• **Exercise objective**
Among the lines of data below, reproduce only those from the one with "match frame with" through the one with "let xs := (pieceRows", exactly as they stand, both ends included.

• **Extracted records**
/-- The blocks that a resume arms. -/
def State.resumeBlks (s : State) (p j : Nat) : List Blk :=
  let cls := s.clustersOf p
  let dmas := cls.filter fun cl => (List.range 32).any fun ch =>
    s.fld (.dmaChcfg cl ch) F.dmaChcfgJob == j && s.rd (.dmaChcfg cl ch) != s.rdS (.dmaChcfg cl ch)
  dmas.map Blk.dma ++ cls.map Blk.dsp

/-- The word form of JOB_START: resume (R310). The channels that a rollback left OFF take the mode of their shadows again. -/
def State.performResume (s : State) (o : FwOut) : FwRes :=
  let p := o.part; let j := o.job
  s.jobCheck o <|
  let b := s.job p j
  if b.stat ≠ .stopped ∨ s.manifestHole b.manifest = true then .bad s KS.badArg
  else
    (s.dspShadow p j fun w => setBits w 0 1 1).armAll (s.resumeBlks p j)

/-- The quotas of a start, as their registers hold them. -/
def FwOut.nearQuota (o : FwOut) : Nat := packBits [(13, o.body 24 0 13), (3, 0), (14, o.body 24 16 14)]
def FwOut.loftQuota (o : FwOut) : Nat := packBits [(20, o.body 32 0 20), (12, 0), (21, o.body 32 32 21)]

/-- The job is inside a learning step. -/
def State.midStep (s : State) (p j : Nat) : Bool := decide ((s.job p j).stage ≠ .none)

/-- The shadows that a start writes: the quotas of a new job, its DSP_JOB, the manifest's images. -/
def State.startShadow (s : State) (o : FwOut) (fresh : Bool) (m : List Row) : State :=
  let p := o.part; let j := o.job
  let imgs := s.manifestImages p fresh m
  let cls := s.clustersOf p
  let s := s.setJob p j { s.job p j with manifestNext := m }
  let s := if fresh then cls.foldl (fun (s : State) cl => s.fwWords [(.clNquota cl j, o.nearQuota), (.clLquota cl j, o.loftQuota)]) s else s
  -- the frozen setting of a job stopped inside a step changes at the next step start (R257)
  let frozen := fun (w : Word) => if s.midStep p j then b2n (bitAt w 1) else o.body 40 0 1
  let s := s.dspShadow p j fun w => BitVec.ofNat 64 (packBits [(1, 1), (1, frozen w), (14, 0), (16, o.body 24 32 16)])
  imgs.foldl (fun (s : State) x => s.fwShadow x.1 x.2) s

/-- The blocks that a start arms. -/
def State.startBlks (s : State) (p : Nat) (fresh : Bool) (m : List Row) : List Blk :=
  let cls := s.clustersOf p
  sortBy blkOrder (dedup ((if fresh then cls.map Blk.cl else []) ++ (s.manifestImages p fresh m).filterMap (fun x => x.1.block)
    ++ cls.map Blk.dsp))

/-- The block form of JOB_START (R309, R310). -/
def State.performStart (s : State) (o : FwOut) : FwRes :=
  let p := o.part; let j := o.job
  let b := s.job p j
  if !s.partOn p then .bad s KS.badArg else
  match s.readManifest p j (o.body 16 0 45), b.stat with
  | .foreign, _ => .bad s KS.denied
  | _, .killing => .bad s KS.busy
  | .none, _ => .bad s KS.signature
  | .unreadable, _ => .bad s KS.badArg
  | .rows _, .running => .bad s KS.badArg
  | .rows m, _ =>
    -- a rollback is a transition that ends by itself (R428, R458)
    if (s.part p).rolling then .bad s KS.busy else
    let fresh := decide (b.stat = .free)
    let cls := s.clustersOf p
    let same := cls.all fun cl => (s.rd (.clNquota cl j)).toNat == o.nearQuota && (s.rd (.clLquota cl j)).toNat == o.loftQuota
    if s.manifestHole m || (!fresh && !same) then .bad s KS.badArg
    else
      (s.startShadow o fresh m).armAll (s.startBlks p fresh m)

/-- The start has applied (R309, R314, R437). -/
def State.started (s : State) (o : FwOut) : State :=
  let p := o.part; let j := o.job
  let b := s.job p j
  let m := b.manifestNext
  if o.cmd.blk then
    if b.stat = .free then
      let s := (s.clustersOf p).foldl (fun (s : State) cl => s.wr (.dspUsed cl j) 0) s
      let s := { s with ctrs := s.ctrs.filter fun x => !decide (x.1 / (65536 * 4096 * 256) = 9 ∧ x.1 / (4096 * 256) % 65536 = jobKey p j) }
      (s.setJob p j { Job.init with stat := .running, manifest := m }).syncJobs p
    else
      let late := if s.midStep p j then some (o.body 40 0 1 == 1, (b.frozenNext.map Prod.snd).getD b.frozen) else b.frozenNext
      (s.clearTasks p j).setJob p j { b with stat := .running, manifest := m, manifestNext := [], frozenNext := late }
  else s.setJob p j { b with stat := .running }

def State.performStop (s : State) (o : FwOut) : FwRes :=
  s.jobCheck o <|
  if (s.job o.part o.job).stat = .stopped then .good s else .wait (.stop o.part o.job) s

/-- JOB_KILL (R319, R375): commands that name the job end; the kill begins at the next tick. Where they hold a JOB_START of a FREE job, the kill
proceeds all the same (Table 17-11). -/
def State.performKill (s : State) (o : FwOut) : FwRes :=
  let p := o.part; let j := o.job
  let mine := fun (x : FwOut) => decide (s.namedPart x = some p ∧ x.namedJob = some j)
  let kill : FwRes := .wait (.kill p j) (s.cancelFor KS.cancelled o mine)
  if s.partOn p && decide ((s.job p j).stat = .free) && s.fw.any (fun x => decide (x.op = 0x23) && mine x) then kill
  else s.jobCheck o kill

/-- A tensor index held by another job. -/
def State.foreignTensor (s : State) (o : FwOut) (t : Nat) : Bool :=
  (s.tt t).valid && ((s.tt t).part != o.part || (s.tt t).job != o.job)

def State.performJobConfig (s : State) (o : FwOut) : FwRes :=
  let n := o.body 18 0 16
  let l := (List.range n).map fun i => o.body (32 + 2 * i) 0 16
  if 240 < n ∨ o.cmd.len < 32 + 2 * n ∨ s.partOn o.part = false then .bad s KS.badArg
  else if l.any (s.foreignTensor o) then .bad s KS.denied
  else s.jobCheck o <|
    if l.any fun t => decide (32768 ≤ t) then .bad s KS.badArg
    else .good (s.setJob o.part o.job { s.job o.part o.job with frozenNext := some (o.body 16 0 1 == 1, l) })

def State.performTithe (s : State) (o : FwOut) : FwRes :=
  let n := o.body 26 0 16; let h := o.body 18 0 16; let k := o.body 24 0 8
  s.jobCheck o <|
  if n = 0 ∨ 1024 < h + n ∨ o.cmd.len < 32 + n ∨ (8 < k ∧ k ≠ 0xFF) then .bad s KS.badArg
  else
    let t : Tithe := ⟨o.body 16 0 16, h, o.body 20 0 32, k, (List.range n).map fun i => o.body (32 + i) 0 8⟩
    .good (s.setJob o.part o.job { s.job o.part o.job with titheNext := some t })

/-! Seals (R223). -/

def State.performSeal (s : State) (o : FwOut) (undo : Bool) : FwRes :=
  let t := o.arg 40 15
  if s.foreignTensor o t then .bad s KS.denied
  else s.jobCheck o <|
    if s.seals.any fun w => w.tensor == t then .bad s KS.busy
    else if !(s.tt t).valid || (s.tt t).view || (s.tt t).cls != (if undo then 0 else 2) then .bad s KS.badArg
    else .wait (.seal t) { s with seals := s.seals ++ [⟨t, undo, false⟩] }

/-- A seal or unseal takes effect; the command that asked for it completes with the new GEN (R223). -/
def State.sealNow (s : State) (w : SealWait) : State :=
  let t := w.tensor
  let s := { s with seals := s.seals.filter fun x => x.tensor != t }
  let s := if w.undo then s.unseal t else s.seal t
  s.complete? (.seal t) fun _ => { FwEnd.good with r0 := (s.tt t).gen }

/-! Tables. -/

def State.performTensor (s : State) (o : FwOut) : FwRes :=
  let t := o.body 16 0 16
  if s.foreignTensor o t then .bad s KS.noResource
  else s.jobCheck o <|
    if s.seals.any fun w => w.tensor == t then .bad s KS.busy
    else if decide (32768 ≤ t) || imageBad o 64 (.ttEntry 0 t) || decide (o.body 64 1 4 ≠ o.part ∨ o.body 64 5 4 ≠ o.job) then .bad s KS.badArg
    else (s.fwImage o 64 5 s.granaries fun g k => .ttEntry g t k).fwTables (s.granaries.map Blk.tt)

/-- LAYER_REGISTER (R291, R292). -/
def State.performLayer (s : State) (o : FwOut) : FwRes :=
  let n := o.body 16 0 16
  let old := s.layer n
  let st := (List.range 4).any fun k => stray (BitVec.ofNat 64 (o.body (128 + 8 * k) 0 64)) ((winStateFields k).map fun f => (f.lo, f.len))
  if old.valid && (old.job != o.job || (s.tt old.w).part != o.part) then .bad s KS.denied
  else s.jobCheck o <|
    if decide (4096 ≤ n) || imageBad o 64 (.layer 0 n) || decide (o.body 64 1 4 ≠ o.job)
        || (o.body 18 0 1 == 1 && (st || decide ((s.job o.part o.job).stat ≠ .stopped))) then .bad s KS.badArg
    else (s.fwImage o 64 5 s.granaries fun g k => .layer g n k).fwTables (s.granaries.map Blk.win)

/-- The state entry goes to every granary with the record, unless a command that is CHECKING or RUNNING names it (R292). -/
def State.layerState (s : State) (o : FwOut) : State :=
  if o.body 18 0 1 = 0 ∨ s.winHolds (o.body 16 0 16) = true then s else
  s.granaries.foldl (fun (s : State) g => (List.range 4).foldl (fun (s : State) k =>
    s.wr (.winState g (o.body 16 0 16) k) (BitVec.ofNat 64 (o.body (128 + 8 * k) 0 64))) s) s

/-! Pages (R209, R212 to R215). -/

def State.mapPage (s : State) (o : FwOut) (pg : Nat) : State :=
  let w := s.pageOf o.part pg
  let t := o.body 26 0 16
  if o.body 24 0 8 = 0 then s.unmap o.part pg
  else if pgState w = 1 then s.newPage o.part pg (mkPage 1 (pgFrame w) t o.job)
  else match s.freeFrame with
    | some f => (s.zeroFrame f).newPage o.part pg (mkPage 1 f t o.job)
    | none => s

def State.performPageMap (s : State) (o : FwOut) : FwRes :=
  let p := o.part; let j := o.job
  let first := o.body 16 0 24; let n := o.body 20 0 32; let st := o.body 24 0 8; let t := o.body 26 0 16
  if !s.partOn p || decide (2 ^ 24 < first + n) then .bad s KS.badArg else
  let pgs := (List.range n).map fun i => first + i
  let state := fun pg => pgState (s.pageOf p pg)
  if (pgs.any fun pg => decide (state pg ≠ 0 ∧ pgJob (s.pageOf p pg) ≠ j)) || (st == 1 && s.foreignTensor o t) then .bad s KS.denied
  else if (s.job p j).stat = .killing then .bad s KS.busy
  else if decide (1 < st ∨ 32768 ≤ t) || (st == 1 && pgs.any fun pg => decide (state pg = 2)) then .bad s KS.badArg
  else if st = 1 ∧ s.freeFrames < (pgs.filter fun pg => state pg == 0).length then .bad s KS.noResource
  else
    let s := pgs.foldl (fun (s : State) pg => s.mapPage o pg) s
    .good s s.freeFrames

/-- Channels PAUSED on a page. -/
def State.pausedOn (s : State) (p pg : Nat) : List (Nat × Nat) :=
  s.chans.filterMap fun (x : Nat × Chan) => if x.2.page = some (p, pg) then some (x.1 / 32, x.1 % 32) else none

def pieceRows (k : Nat) : List Nat := (List.range 1024).map fun r => 1024 * k + r

/-- A piece's rows come in with valid codes; its granules count as written (DEDUCED). -/
def State.copyIn (s : State) (f k at_ : Nat) : State :=
  (List.range 1024).foldl (fun (s : State) r =>
    let key := f * 4096 + 1024 * k + r
    let s := s.lpWrite key (BitVec.ofNat 4096 (s.winRead (at_ + 512 * r) 512)) false
    { s with epoch := SMap.put (fun _ => false) s.epoch (key / 8) true }) s

def State.performPageIn (s : State) (o : FwOut) : FwRes :=
  let p := o.part; let pg := o.body 16 0 24
  let w := s.pageOf p pg
  if pgState w ≠ 0 ∧ pgJob w ≠ o.job then .bad s KS.denied
  else s.jobCheck o <|
  let cur := SMap.get (fun _ => none) s.moves (pageKey p pg)
  let k := o.body 19 0 2; let at_ := o.body 20 0 32
  if pgState w ≠ 2 then .bad s KS.badArg
  else if o.body 19 2 1 = 1 then
    let s := match cur with
      | some x => (s.zeroFrame x.frame).noMove p pg
      | none => s
    .good ((s.pausedOn p pg).foldl (fun (s : State) c => s.abandonChan c.1 c.2) s)
  else if !staged at_ (512 * 1024) then .bad s KS.badArg
  else
    let frame := match cur with
      | some x => some x.frame
      | none => s.freeFrame
    match frame with
    | none => .bad s KS.noResource
    | some f =>
      let s := if cur.isSome then s else s.zeroFrame f
      let s := s.copyIn f k at_
      let done := dedup ((match cur with
        | some x => x.pieces
        | none => []) ++ [k])
      if done.length = 4 then
        let s := (s.noMove p pg).newPage p pg (mkPage 1 f (pgTensor w) o.job)
        -- the PAUSED transfers resume, and rows that wait on the page land (R244)
        .good (((s.pausedOn p pg).foldl (fun (s : State) c => s.resumePaused c.1 c.2) s).resumePart p)
      else .good { s with moves := SMap.put (fun _ => none) s.moves (pageKey p pg) (some ⟨f, done, false⟩) }

/-- A bring-up or a winnower pass is at work on a page. -/
def State.pageInUse (s : State) (p pg : Nat) : Bool :=
  let overlaps := fun (i : Nat) =>
    let e := s.ttEff i
    (s.tt (s.ttRoot i)).part == p && decide (e.base / 512 < (pg + 1) * 4096 ∧ pg * 4096 < e.base / 512 + e.rows)
  (s.bringups.any fun b => overlaps b.tensor) || match s.win with
    | some w => w.part == p && pgJob (s.pageOf p pg) == w.job
    | none => false

/-- Rows of a piece as they go out: uncorrectable rows as zero, with the map of them. -/
def State.pieceOut (s : State) (p pg k : Nat) : List Row × List Nat :=
  let xs := (pieceRows k).map fun r => s.lpRead (s.ownLoc p (pg * 4096 + r))
  (xs.map fun x => if x.poison then 0 else x.data,
   (List.range 1024).filter fun r => match xs[r]? with
     | some x => x.poison
     | none => false)

def State.performPageOut (s : State) (o : FwOut) : FwRes :=
  let p := o.part; let pg := o.body 16 0 24
  let w := s.pageOf p pg
  if pgState w ≠ 0 ∧ pgJob w ≠ o.job then .bad s KS.denied
  else s.jobCheck o <|
  let k := o.body 19 0 2; let at_ := o.body 20 0 32
  let held := (SMap.get (fun _ => none) s.moves (pageKey p pg)).isSome
  if decide (pgState w ≠ 1) || !staged at_ (512 * 1024) || (k != 0 && !held) then .bad s KS.badArg
  else if !held && s.pageInUse p pg then .wait (.pageOut pg) s
  else
    let (rows, bad) := s.pieceOut p pg k
    let s := s.lpMeets ((pieceRows k).map fun r => s.ownLoc p (pg * 4096 + r))
    let s := s.winPut at_ (rows.flatMap fun r => bytesOf 512 r.toNat)
    let s := if o.resultAt = 0 then s else s.winPut o.resultAt (bytesOf 128 (maskOf bad))
    if k = 3 then
      let s := (s.noMove p pg).newPage p pg (mkPage 2 (o.body 24 0 24) (pgTensor w) o.job)
      .good ((s.zeroFrame (pgFrame w)).granariesGo) bad.length
    else .good { s with moves := SMap.put (fun _ => none) s.moves (pageKey p pg) (some ⟨pgFrame w, [], true⟩) } bad.length

/-! Phases (R268). -/

def State.performPhase (s : State) (o : FwOut) : FwRes :=
  let ph := o.arg 40 2
  if !s.partOn o.part || ph == 3 then .bad s KS.badArg
  else .wait (.phase o.part) (s.setPart o.part { s.part o.part with request := some (ph, o.arg 42 1 == 1) })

• **The answer**
    match frame with
    | none => .bad s KS.noResource
    | some f =>
      let s := if cur.isSome then s else s.zeroFrame f
      let s := s.copyIn f k at_
      let done := dedup ((match cur with
        | some x => x.pieces
        | none => []) ++ [k])
      if done.length = 4 then
        let s := (s.noMove p pg).newPage p pg (mkPage 1 f (pgTensor w) o.job)
        -- the PAUSED transfers resume, and rows that wait on the page land (R244)
        .good (((s.pausedOn p pg).foldl (fun (s : State) c => s.resumePaused c.1 c.2) s).resumePart p)
      else .good { s with moves := SMap.put (fun _ => none) s.moves (pageKey p pg) (some ⟨f, done, false⟩) }

/-- A bring-up or a winnower pass is at work on a page. -/
def State.pageInUse (s : State) (p pg : Nat) : Bool :=
  let overlaps := fun (i : Nat) =>
    let e := s.ttEff i
    (s.tt (s.ttRoot i)).part == p && decide (e.base / 512 < (pg + 1) * 4096 ∧ pg * 4096 < e.base / 512 + e.rows)
  (s.bringups.any fun b => overlaps b.tensor) || match s.win with
    | some w => w.part == p && pgJob (s.pageOf p pg) == w.job
    | none => false

/-- Rows of a piece as they go out: uncorrectable rows as zero, with the map of them. -/
def State.pieceOut (s : State) (p pg k : Nat) : List Row × List Nat :=
  let xs := (pieceRows k).map fun r => s.lpRead (s.ownLoc p (pg * 4096 + r))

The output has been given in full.